WORK INSTRUCTION:
Provide again, from the entries below, every line from the one containing "-- ==== Sys2Proof/Machine/Rows.lean" through the one containing "major : Nat", exactly as written, and no other line.

DATA EXCERPTS:
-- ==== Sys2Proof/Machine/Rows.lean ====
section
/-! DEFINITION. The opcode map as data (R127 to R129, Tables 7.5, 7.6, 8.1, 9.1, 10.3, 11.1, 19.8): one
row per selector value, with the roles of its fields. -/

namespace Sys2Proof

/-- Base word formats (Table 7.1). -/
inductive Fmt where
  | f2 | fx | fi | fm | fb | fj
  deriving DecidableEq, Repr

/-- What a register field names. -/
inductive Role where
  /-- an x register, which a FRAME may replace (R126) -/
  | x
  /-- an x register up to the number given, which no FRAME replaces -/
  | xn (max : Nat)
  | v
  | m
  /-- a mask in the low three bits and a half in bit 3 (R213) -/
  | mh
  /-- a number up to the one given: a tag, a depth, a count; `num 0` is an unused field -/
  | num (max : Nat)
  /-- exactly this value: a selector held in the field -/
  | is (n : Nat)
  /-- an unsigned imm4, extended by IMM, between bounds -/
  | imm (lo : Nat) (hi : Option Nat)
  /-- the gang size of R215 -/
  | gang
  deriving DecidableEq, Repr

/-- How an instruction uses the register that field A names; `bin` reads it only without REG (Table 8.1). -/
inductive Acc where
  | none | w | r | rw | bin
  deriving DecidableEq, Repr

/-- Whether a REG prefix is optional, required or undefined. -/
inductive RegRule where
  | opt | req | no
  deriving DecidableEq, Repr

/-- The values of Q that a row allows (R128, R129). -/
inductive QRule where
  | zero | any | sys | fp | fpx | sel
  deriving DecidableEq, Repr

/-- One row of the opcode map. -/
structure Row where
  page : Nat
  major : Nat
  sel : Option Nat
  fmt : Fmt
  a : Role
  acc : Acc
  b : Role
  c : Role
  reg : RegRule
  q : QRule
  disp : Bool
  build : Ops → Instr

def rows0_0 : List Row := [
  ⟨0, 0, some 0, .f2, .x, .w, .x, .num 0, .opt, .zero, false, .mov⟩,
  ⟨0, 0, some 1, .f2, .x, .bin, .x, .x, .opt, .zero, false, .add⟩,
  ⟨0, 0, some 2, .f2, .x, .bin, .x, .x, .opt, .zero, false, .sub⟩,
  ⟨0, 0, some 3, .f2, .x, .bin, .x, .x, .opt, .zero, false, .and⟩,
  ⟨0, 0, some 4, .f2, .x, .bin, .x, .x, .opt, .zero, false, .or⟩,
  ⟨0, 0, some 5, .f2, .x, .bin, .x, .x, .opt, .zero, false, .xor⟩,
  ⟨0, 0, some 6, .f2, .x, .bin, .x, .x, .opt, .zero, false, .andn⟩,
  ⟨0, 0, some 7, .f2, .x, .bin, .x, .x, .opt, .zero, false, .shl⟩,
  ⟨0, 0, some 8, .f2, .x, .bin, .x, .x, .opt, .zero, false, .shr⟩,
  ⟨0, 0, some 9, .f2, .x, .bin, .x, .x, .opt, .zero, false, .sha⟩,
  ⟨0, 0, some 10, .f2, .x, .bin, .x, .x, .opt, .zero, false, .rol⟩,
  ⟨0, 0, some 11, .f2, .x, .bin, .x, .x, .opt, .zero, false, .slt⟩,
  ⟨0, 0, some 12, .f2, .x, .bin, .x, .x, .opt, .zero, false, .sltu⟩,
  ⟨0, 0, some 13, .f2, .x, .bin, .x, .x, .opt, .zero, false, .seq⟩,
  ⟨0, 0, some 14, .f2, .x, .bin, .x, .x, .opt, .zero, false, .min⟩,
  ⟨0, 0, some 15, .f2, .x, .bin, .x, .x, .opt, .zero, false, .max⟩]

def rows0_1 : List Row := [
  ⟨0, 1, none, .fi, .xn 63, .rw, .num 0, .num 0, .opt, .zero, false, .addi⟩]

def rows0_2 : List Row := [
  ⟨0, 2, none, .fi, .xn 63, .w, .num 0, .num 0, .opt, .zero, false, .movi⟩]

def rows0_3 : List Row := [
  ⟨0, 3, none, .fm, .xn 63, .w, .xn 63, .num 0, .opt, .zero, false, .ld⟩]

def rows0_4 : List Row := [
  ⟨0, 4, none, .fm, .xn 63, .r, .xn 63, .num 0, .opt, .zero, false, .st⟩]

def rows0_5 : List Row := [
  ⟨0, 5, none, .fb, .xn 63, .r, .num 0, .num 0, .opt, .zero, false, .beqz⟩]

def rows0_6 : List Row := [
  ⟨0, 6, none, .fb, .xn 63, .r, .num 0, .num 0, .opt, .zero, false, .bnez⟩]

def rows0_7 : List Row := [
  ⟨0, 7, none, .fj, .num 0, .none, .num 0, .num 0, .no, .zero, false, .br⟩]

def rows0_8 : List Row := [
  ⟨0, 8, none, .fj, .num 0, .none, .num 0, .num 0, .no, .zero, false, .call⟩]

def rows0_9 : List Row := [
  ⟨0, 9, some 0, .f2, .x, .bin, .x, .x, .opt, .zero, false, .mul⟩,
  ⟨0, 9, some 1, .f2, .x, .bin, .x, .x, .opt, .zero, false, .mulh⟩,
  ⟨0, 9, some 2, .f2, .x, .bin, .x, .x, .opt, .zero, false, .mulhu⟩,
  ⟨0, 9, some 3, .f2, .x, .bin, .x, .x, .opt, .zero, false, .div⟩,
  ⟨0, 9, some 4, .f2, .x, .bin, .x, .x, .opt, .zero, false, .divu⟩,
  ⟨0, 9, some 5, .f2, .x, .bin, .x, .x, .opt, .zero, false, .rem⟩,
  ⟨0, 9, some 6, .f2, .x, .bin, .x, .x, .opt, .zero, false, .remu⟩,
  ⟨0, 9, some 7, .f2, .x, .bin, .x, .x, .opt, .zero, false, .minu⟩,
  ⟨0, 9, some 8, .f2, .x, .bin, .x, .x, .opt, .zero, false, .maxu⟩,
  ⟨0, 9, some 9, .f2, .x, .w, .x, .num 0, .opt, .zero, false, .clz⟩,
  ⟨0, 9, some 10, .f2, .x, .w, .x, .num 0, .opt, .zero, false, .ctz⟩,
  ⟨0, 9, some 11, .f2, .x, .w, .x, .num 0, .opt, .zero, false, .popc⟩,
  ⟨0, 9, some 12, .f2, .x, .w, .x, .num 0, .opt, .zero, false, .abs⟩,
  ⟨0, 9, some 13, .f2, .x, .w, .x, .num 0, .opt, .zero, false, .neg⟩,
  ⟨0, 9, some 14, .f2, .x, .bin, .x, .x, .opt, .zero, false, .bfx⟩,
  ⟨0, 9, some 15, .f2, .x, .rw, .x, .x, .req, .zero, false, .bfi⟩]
--
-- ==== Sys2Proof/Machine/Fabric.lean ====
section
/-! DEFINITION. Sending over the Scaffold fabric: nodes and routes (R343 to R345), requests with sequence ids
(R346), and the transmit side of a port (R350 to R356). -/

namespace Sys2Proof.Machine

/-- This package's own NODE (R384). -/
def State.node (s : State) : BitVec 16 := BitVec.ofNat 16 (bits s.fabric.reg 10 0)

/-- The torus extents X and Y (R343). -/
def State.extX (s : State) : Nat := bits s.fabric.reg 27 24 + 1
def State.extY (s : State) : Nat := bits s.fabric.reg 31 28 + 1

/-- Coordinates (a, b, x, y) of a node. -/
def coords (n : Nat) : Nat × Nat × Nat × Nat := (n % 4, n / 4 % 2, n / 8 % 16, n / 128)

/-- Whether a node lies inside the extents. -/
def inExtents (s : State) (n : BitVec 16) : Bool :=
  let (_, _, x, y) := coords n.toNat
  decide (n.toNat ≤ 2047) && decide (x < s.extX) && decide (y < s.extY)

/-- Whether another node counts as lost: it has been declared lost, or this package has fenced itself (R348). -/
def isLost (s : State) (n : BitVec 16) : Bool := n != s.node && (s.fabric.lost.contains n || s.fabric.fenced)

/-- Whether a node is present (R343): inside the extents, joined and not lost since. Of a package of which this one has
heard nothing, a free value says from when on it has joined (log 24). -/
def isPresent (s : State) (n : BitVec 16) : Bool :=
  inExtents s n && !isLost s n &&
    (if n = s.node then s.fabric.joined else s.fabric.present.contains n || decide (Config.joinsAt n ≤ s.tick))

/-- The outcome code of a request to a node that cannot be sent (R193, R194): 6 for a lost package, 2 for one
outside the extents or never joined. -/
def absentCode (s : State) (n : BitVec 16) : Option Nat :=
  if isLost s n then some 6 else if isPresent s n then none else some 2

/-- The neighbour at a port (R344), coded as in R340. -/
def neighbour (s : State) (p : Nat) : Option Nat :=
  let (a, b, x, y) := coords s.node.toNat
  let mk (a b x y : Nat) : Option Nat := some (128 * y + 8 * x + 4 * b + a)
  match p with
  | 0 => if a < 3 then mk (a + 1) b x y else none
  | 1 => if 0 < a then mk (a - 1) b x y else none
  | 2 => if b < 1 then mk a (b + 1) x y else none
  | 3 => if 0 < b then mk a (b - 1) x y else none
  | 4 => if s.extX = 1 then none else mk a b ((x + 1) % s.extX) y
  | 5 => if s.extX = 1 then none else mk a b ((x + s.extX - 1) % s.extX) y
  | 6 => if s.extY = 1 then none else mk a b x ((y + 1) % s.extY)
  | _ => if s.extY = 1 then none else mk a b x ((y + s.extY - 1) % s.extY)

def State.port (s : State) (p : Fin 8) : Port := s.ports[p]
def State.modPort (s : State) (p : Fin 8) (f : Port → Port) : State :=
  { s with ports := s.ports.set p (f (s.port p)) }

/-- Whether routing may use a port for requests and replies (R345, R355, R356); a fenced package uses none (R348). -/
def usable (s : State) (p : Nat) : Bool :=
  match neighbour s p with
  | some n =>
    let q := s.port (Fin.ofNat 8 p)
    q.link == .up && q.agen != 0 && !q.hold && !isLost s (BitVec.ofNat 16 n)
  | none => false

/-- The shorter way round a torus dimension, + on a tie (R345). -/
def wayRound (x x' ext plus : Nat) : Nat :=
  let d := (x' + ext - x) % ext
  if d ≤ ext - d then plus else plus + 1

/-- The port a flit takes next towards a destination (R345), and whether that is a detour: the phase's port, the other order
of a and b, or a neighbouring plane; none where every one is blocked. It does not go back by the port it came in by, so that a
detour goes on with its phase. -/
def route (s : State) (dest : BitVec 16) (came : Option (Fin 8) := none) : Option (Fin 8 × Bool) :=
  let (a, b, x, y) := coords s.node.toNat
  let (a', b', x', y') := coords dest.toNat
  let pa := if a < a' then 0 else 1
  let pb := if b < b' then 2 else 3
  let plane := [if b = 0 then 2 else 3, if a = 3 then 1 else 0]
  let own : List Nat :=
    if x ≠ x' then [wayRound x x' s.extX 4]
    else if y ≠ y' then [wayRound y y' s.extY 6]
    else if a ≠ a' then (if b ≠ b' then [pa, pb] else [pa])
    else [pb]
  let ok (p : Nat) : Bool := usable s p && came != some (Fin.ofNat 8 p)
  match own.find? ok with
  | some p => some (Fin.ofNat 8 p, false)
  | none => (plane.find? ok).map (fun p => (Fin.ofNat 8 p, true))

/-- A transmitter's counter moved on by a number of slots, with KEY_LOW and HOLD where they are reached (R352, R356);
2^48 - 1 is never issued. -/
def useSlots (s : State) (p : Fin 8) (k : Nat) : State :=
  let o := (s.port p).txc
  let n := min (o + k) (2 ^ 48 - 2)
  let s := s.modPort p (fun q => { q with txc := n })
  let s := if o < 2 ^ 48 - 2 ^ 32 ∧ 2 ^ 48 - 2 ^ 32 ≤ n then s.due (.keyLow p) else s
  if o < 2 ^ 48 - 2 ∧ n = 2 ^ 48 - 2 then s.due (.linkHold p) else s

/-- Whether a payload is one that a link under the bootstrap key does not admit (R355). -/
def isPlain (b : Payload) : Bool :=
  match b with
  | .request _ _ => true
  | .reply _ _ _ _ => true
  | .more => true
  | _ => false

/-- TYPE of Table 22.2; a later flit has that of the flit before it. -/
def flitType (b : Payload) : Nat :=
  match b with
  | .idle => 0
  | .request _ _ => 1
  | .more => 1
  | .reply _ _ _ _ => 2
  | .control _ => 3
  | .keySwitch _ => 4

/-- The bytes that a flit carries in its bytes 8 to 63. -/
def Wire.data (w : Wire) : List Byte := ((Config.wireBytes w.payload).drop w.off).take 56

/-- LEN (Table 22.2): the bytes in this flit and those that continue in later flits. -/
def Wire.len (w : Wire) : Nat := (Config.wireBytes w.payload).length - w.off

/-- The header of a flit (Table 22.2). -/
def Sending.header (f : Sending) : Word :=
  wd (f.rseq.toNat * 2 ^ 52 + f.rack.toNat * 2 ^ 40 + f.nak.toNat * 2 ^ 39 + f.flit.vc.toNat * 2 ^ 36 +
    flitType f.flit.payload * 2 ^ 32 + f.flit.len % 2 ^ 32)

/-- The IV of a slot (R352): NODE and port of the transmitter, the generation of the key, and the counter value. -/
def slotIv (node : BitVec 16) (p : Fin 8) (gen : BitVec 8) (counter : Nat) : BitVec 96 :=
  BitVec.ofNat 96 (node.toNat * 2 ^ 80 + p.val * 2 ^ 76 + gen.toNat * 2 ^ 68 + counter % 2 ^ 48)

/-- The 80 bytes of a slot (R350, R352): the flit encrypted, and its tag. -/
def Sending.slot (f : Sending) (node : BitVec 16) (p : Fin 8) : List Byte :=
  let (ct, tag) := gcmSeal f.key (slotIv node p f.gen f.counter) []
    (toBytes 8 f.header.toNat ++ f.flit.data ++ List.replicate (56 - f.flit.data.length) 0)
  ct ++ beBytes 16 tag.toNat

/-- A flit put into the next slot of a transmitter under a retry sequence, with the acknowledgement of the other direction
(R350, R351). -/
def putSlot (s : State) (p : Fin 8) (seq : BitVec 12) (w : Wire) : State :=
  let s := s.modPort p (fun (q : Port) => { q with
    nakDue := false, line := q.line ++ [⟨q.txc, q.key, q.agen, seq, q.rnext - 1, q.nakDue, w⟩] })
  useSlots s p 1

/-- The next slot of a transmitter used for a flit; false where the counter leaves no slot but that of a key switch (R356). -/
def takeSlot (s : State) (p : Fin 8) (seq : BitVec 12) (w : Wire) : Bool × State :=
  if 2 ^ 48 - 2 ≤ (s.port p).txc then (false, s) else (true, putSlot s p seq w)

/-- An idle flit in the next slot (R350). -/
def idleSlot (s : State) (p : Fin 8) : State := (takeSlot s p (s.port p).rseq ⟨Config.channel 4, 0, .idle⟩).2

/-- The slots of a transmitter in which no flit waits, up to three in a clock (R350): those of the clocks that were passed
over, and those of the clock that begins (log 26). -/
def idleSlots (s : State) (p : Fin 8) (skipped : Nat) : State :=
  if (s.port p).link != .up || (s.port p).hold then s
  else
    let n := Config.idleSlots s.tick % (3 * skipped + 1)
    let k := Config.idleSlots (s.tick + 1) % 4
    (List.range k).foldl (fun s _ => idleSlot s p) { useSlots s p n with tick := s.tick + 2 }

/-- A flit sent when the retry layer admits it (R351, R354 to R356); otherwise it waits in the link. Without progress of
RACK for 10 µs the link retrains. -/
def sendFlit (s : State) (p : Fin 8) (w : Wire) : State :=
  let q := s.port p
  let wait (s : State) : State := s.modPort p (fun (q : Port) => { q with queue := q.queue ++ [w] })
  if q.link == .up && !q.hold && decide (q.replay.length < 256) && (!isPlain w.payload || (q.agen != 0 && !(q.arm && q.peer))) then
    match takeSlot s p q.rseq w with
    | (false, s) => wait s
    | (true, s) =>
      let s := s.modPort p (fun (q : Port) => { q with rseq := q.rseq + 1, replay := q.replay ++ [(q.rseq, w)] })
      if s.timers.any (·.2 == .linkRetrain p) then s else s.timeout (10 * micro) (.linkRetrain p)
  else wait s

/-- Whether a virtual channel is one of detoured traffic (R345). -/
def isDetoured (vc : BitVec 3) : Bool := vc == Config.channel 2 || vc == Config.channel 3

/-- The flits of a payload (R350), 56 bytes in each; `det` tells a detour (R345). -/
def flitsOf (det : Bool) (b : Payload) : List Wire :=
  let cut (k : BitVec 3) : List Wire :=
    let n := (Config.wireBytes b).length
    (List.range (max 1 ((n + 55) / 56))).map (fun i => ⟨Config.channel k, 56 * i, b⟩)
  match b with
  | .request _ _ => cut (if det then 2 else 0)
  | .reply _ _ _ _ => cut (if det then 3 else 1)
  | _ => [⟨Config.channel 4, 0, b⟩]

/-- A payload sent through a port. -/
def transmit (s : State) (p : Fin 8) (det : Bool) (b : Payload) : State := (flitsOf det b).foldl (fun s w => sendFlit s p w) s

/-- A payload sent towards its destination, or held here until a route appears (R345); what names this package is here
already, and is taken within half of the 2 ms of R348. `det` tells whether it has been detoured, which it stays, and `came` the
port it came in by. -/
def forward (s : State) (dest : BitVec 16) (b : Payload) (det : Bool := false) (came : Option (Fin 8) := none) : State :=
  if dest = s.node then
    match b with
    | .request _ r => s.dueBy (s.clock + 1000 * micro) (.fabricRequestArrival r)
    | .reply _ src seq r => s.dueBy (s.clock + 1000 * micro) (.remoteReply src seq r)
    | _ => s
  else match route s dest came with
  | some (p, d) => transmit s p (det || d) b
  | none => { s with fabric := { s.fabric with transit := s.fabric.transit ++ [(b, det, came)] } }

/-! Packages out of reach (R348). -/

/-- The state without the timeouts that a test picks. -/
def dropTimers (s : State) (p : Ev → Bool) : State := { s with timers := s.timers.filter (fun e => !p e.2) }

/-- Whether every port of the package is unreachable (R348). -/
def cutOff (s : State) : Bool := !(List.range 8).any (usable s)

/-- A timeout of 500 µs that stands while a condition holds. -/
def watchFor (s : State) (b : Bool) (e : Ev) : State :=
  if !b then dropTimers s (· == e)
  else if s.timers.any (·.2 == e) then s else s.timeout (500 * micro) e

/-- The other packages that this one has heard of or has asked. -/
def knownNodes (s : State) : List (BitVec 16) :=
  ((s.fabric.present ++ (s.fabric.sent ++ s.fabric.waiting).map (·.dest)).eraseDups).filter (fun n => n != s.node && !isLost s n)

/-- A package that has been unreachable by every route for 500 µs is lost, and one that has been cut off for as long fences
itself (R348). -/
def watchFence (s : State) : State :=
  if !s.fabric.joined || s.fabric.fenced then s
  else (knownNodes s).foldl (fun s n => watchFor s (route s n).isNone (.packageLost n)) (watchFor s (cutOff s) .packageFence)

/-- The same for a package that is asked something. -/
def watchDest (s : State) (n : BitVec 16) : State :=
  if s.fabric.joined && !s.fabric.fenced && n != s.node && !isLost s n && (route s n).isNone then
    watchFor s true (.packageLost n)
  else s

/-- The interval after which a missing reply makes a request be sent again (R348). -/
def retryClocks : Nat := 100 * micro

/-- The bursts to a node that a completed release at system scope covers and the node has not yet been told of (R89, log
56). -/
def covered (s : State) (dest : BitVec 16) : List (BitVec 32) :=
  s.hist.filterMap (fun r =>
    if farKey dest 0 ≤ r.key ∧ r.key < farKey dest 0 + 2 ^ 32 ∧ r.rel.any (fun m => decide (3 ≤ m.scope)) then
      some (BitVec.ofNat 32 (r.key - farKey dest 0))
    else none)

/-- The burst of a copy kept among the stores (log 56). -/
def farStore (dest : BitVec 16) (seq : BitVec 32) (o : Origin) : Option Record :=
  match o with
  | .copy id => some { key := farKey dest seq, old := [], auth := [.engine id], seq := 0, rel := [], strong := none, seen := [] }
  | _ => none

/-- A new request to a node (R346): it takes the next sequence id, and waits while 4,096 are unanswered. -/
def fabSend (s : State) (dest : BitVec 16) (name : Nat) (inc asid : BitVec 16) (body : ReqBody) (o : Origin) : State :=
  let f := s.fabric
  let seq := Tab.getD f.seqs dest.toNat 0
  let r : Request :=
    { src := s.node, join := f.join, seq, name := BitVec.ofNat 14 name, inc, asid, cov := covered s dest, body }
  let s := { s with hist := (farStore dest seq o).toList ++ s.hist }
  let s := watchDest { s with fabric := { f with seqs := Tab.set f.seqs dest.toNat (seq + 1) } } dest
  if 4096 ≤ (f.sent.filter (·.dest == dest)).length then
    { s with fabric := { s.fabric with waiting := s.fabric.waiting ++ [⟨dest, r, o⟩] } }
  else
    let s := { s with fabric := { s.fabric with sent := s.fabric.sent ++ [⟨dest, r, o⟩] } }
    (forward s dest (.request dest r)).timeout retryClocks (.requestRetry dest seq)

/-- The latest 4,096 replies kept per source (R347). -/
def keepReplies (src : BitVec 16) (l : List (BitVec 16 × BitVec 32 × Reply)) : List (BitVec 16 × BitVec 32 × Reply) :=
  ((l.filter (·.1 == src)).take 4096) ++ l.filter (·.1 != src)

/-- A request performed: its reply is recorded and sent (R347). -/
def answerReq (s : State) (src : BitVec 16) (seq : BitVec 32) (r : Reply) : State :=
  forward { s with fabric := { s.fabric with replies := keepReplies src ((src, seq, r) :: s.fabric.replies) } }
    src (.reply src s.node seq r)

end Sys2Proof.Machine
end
==
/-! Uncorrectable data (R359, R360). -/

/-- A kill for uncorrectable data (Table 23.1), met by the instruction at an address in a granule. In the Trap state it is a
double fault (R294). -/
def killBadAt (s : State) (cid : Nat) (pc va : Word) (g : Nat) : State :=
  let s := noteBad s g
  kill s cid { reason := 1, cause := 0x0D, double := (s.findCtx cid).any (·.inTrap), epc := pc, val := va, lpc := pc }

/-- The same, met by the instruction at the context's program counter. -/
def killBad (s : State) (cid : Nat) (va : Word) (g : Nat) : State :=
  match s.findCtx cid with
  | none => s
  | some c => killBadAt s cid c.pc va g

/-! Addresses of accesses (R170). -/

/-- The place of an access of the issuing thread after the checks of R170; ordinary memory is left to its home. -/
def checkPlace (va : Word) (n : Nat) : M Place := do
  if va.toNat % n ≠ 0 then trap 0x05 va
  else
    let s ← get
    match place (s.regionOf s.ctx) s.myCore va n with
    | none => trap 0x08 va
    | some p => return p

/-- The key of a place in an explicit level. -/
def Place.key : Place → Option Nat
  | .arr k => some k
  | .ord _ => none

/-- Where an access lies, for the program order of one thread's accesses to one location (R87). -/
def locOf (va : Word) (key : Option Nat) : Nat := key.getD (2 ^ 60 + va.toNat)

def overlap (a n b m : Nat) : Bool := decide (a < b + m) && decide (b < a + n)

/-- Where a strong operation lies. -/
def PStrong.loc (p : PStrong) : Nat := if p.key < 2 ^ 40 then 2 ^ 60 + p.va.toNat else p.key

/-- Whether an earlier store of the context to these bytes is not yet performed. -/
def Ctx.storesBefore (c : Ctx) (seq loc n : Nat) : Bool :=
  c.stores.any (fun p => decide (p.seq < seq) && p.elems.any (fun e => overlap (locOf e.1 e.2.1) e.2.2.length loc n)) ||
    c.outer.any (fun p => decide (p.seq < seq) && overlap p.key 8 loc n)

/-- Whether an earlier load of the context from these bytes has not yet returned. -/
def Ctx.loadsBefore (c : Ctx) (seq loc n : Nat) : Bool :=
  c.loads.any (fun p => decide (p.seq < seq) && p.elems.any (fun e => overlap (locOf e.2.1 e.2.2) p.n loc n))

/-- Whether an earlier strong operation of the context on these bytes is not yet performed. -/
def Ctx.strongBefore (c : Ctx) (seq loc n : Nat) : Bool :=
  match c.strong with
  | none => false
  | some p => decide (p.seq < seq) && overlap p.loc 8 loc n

RESULT:
-- ==== Sys2Proof/Machine/Rows.lean ====
section
/-! DEFINITION. The opcode map as data (R127 to R129, Tables 7.5, 7.6, 8.1, 9.1, 10.3, 11.1, 19.8): one
row per selector value, with the roles of its fields. -/

namespace Sys2Proof

/-- Base word formats (Table 7.1). -/
inductive Fmt where
  | f2 | fx | fi | fm | fb | fj
  deriving DecidableEq, Repr

/-- What a register field names. -/
inductive Role where
  /-- an x register, which a FRAME may replace (R126) -/
  | x
  /-- an x register up to the number given, which no FRAME replaces -/
  | xn (max : Nat)
  | v
  | m
  /-- a mask in the low three bits and a half in bit 3 (R213) -/
  | mh
  /-- a number up to the one given: a tag, a depth, a count; `num 0` is an unused field -/
  | num (max : Nat)
  /-- exactly this value: a selector held in the field -/
  | is (n : Nat)
  /-- an unsigned imm4, extended by IMM, between bounds -/
  | imm (lo : Nat) (hi : Option Nat)
  /-- the gang size of R215 -/
  | gang
  deriving DecidableEq, Repr

/-- How an instruction uses the register that field A names; `bin` reads it only without REG (Table 8.1). -/
inductive Acc where
  | none | w | r | rw | bin
  deriving DecidableEq, Repr

/-- Whether a REG prefix is optional, required or undefined. -/
inductive RegRule where
  | opt | req | no
  deriving DecidableEq, Repr

/-- The values of Q that a row allows (R128, R129). -/
inductive QRule where
  | zero | any | sys | fp | fpx | sel
  deriving DecidableEq, Repr

/-- One row of the opcode map. -/
structure Row where
  page : Nat
  major : Nat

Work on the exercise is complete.